Data for analysis: Begin

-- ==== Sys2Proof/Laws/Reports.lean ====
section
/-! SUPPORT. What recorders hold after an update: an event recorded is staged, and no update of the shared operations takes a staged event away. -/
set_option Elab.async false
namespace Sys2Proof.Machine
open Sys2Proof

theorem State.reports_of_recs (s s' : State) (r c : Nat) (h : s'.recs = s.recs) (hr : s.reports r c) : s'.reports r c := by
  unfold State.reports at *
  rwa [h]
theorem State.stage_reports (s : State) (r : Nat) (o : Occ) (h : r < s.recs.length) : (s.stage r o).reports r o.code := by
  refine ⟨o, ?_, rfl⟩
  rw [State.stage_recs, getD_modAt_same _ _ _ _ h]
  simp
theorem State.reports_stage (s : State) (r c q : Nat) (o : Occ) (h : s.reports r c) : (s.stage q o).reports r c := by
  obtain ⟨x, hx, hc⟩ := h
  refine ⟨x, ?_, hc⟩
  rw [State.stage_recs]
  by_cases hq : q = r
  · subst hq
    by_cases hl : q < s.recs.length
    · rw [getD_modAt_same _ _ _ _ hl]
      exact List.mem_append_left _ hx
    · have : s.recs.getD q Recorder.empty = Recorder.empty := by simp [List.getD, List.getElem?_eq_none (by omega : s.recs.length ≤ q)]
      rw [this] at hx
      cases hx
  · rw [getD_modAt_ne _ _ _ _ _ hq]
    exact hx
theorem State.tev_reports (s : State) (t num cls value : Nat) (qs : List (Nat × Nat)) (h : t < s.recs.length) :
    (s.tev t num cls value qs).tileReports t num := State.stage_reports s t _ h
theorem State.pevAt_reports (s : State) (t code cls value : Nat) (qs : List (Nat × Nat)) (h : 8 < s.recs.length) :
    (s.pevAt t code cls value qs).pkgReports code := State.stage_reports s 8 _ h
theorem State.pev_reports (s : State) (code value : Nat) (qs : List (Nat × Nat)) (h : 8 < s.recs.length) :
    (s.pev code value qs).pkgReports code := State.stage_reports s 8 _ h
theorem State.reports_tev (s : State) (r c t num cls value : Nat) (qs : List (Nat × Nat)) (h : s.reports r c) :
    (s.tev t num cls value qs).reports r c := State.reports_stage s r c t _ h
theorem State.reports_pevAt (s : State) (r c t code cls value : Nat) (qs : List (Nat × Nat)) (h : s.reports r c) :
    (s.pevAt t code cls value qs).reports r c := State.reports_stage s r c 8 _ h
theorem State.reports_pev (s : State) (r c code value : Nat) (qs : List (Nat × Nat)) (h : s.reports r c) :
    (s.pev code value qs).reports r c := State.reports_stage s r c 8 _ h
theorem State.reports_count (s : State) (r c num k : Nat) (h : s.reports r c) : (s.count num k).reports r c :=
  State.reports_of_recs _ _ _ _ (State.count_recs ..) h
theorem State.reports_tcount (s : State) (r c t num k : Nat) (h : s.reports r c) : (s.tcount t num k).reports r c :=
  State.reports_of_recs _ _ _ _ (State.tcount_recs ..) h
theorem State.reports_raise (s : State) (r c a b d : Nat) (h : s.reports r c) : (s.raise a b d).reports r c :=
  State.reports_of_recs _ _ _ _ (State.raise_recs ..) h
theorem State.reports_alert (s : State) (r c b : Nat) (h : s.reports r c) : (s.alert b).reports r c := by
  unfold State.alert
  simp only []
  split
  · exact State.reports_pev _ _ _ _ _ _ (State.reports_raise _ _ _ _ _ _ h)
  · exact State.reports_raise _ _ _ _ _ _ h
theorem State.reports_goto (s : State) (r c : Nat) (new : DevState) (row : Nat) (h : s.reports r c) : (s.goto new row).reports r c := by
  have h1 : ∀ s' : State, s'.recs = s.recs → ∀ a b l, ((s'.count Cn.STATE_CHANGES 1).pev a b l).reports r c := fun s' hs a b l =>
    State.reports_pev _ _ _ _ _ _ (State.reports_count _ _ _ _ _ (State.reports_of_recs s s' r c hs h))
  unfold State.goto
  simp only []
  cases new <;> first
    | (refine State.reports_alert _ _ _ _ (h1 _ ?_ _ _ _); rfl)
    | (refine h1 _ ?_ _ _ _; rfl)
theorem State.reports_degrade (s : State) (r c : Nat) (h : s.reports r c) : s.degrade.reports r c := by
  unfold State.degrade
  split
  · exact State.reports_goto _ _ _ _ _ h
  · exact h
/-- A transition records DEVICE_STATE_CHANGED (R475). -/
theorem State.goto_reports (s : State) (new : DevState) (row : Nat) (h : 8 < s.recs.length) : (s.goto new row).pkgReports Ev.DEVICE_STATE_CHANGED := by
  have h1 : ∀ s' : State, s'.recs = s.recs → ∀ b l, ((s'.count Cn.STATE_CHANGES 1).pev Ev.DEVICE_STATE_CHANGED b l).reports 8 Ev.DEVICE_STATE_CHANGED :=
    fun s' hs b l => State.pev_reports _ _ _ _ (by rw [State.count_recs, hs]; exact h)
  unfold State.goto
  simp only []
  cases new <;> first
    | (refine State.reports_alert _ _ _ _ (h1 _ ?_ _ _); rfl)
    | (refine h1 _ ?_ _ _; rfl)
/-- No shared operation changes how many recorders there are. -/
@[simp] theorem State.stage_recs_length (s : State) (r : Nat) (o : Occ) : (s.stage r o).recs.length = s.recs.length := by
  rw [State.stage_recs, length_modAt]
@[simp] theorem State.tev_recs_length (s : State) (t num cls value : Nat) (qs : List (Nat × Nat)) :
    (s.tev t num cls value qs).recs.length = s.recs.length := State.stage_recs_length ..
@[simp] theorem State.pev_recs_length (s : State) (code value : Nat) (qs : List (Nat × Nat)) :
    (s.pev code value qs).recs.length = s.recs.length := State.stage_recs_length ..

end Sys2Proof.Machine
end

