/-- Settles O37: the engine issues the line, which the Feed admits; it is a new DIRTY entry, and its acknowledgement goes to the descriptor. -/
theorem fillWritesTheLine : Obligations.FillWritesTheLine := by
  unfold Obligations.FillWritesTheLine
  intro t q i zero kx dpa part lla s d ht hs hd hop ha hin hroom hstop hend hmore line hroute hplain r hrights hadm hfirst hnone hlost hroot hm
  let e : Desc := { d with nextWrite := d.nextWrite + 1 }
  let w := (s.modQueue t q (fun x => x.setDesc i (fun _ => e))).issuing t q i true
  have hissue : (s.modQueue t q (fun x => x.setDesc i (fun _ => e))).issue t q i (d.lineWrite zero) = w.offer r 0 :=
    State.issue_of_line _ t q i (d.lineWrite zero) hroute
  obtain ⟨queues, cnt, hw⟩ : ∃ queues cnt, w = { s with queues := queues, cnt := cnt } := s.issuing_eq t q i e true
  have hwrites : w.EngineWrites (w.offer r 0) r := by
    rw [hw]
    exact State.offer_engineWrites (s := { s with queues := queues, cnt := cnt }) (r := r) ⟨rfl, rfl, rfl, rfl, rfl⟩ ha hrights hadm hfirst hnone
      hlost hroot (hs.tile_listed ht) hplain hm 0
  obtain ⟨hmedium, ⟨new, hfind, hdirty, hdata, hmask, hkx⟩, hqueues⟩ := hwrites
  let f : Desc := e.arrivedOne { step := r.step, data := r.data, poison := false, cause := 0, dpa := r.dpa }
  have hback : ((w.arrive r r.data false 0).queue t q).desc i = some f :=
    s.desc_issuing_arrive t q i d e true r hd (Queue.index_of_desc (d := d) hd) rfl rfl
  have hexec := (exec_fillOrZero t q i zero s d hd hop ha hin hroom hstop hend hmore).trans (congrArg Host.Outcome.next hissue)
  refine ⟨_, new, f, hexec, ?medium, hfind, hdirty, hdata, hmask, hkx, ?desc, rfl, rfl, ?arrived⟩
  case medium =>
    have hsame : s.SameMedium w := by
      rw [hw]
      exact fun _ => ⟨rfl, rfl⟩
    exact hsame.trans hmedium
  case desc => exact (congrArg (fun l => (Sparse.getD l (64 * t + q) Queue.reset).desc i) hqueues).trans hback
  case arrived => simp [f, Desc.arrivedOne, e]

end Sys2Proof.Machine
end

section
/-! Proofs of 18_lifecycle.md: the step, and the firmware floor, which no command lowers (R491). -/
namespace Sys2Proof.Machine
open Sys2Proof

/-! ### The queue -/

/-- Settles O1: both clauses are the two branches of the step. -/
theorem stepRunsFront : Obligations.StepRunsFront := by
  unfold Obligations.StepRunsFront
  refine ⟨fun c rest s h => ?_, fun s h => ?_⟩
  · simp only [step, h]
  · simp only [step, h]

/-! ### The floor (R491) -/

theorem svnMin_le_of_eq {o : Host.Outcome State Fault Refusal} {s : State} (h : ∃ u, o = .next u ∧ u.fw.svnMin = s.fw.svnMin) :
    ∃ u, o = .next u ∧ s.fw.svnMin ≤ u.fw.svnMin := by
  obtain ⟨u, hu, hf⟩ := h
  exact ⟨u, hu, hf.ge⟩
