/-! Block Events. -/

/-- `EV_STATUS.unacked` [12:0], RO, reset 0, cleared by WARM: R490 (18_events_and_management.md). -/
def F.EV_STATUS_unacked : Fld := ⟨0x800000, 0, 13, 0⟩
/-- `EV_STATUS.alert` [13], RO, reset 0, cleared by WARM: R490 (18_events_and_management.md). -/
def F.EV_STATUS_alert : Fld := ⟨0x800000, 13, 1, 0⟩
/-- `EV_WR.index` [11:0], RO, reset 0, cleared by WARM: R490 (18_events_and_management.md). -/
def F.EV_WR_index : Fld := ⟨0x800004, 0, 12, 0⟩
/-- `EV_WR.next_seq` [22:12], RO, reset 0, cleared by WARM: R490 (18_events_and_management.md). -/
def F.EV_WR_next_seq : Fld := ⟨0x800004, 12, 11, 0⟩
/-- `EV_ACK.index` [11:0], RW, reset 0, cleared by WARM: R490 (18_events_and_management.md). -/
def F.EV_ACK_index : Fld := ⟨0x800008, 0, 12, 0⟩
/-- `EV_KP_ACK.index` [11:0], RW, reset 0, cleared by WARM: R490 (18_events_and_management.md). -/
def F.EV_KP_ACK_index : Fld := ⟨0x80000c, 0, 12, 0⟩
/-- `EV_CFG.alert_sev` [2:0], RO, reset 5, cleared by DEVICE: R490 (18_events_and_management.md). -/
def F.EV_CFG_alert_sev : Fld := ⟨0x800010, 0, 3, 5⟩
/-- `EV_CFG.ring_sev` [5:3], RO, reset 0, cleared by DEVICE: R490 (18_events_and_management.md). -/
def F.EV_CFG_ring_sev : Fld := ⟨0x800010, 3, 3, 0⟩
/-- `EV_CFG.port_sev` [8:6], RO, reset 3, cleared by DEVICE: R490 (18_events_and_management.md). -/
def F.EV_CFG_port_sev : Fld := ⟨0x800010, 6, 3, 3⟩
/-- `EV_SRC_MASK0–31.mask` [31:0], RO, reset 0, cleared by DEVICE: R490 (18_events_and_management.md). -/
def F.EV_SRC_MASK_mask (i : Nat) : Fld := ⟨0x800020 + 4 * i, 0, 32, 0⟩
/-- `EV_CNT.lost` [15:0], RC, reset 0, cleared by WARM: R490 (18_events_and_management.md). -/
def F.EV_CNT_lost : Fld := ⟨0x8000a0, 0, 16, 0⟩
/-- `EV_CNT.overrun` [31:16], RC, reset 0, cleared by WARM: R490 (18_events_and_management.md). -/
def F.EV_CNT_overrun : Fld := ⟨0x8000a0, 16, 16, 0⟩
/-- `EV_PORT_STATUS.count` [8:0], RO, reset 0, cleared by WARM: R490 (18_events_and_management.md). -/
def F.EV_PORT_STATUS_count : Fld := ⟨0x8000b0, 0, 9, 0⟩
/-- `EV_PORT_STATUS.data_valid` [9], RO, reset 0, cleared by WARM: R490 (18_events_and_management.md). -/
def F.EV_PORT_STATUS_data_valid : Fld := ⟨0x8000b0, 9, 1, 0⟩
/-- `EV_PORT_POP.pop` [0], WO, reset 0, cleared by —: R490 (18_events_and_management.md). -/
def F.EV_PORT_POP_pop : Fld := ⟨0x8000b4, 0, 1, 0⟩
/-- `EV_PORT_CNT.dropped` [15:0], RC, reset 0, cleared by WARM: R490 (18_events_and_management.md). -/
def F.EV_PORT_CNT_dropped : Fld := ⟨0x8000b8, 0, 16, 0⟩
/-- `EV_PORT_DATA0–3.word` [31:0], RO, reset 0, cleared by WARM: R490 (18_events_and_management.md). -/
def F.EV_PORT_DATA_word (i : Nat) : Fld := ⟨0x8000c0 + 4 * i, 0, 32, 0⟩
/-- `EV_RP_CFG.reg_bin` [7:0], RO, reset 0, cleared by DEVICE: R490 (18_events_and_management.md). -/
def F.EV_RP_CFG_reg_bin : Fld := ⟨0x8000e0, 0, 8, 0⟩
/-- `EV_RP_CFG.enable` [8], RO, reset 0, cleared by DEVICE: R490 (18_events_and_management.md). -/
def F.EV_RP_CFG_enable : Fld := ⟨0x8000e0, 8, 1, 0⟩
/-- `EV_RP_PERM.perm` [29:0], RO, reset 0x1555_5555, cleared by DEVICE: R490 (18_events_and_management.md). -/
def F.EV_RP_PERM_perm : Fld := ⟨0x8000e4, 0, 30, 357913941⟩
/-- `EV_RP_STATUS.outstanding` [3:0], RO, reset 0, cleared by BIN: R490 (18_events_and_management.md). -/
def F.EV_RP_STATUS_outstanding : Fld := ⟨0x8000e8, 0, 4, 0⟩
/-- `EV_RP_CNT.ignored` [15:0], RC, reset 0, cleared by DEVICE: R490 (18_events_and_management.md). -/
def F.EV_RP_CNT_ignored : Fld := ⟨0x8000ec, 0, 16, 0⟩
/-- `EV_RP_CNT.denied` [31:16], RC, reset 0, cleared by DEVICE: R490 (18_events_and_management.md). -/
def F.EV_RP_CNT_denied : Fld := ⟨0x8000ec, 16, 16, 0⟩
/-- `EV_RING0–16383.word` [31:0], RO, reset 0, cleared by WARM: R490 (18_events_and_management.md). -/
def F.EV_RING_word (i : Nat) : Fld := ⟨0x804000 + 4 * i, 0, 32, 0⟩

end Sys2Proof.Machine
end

Data for analysis: End

What to work on:
From the opening line of the data above through the line that contains "rw [this] at hx", please print each line as it stands and only those lines.

Response:
-- ==== Sys2Proof/Laws/Reports.lean ====
section
/-! SUPPORT. What recorders hold after an update: an event recorded is staged, and no update of the shared operations takes a staged event away. -/
set_option Elab.async false
namespace Sys2Proof.Machine
open Sys2Proof

theorem State.reports_of_recs (s s' : State) (r c : Nat) (h : s'.recs = s.recs) (hr : s.reports r c) : s'.reports r c := by
  unfold State.reports at *
  rwa [h]
theorem State.stage_reports (s : State) (r : Nat) (o : Occ) (h : r < s.recs.length) : (s.stage r o).reports r o.code := by
  refine ⟨o, ?_, rfl⟩
  rw [State.stage_recs, getD_modAt_same _ _ _ _ h]
  simp
theorem State.reports_stage (s : State) (r c q : Nat) (o : Occ) (h : s.reports r c) : (s.stage q o).reports r c := by
  obtain ⟨x, hx, hc⟩ := h
  refine ⟨x, ?_, hc⟩
  rw [State.stage_recs]
  by_cases hq : q = r
  · subst hq
    by_cases hl : q < s.recs.length
    · rw [getD_modAt_same _ _ _ _ hl]
      exact List.mem_append_left _ hx
    · have : s.recs.getD q Recorder.empty = Recorder.empty := by simp [List.getD, List.getElem?_eq_none (by omega : s.recs.length ≤ q)]
      rw [this] at hx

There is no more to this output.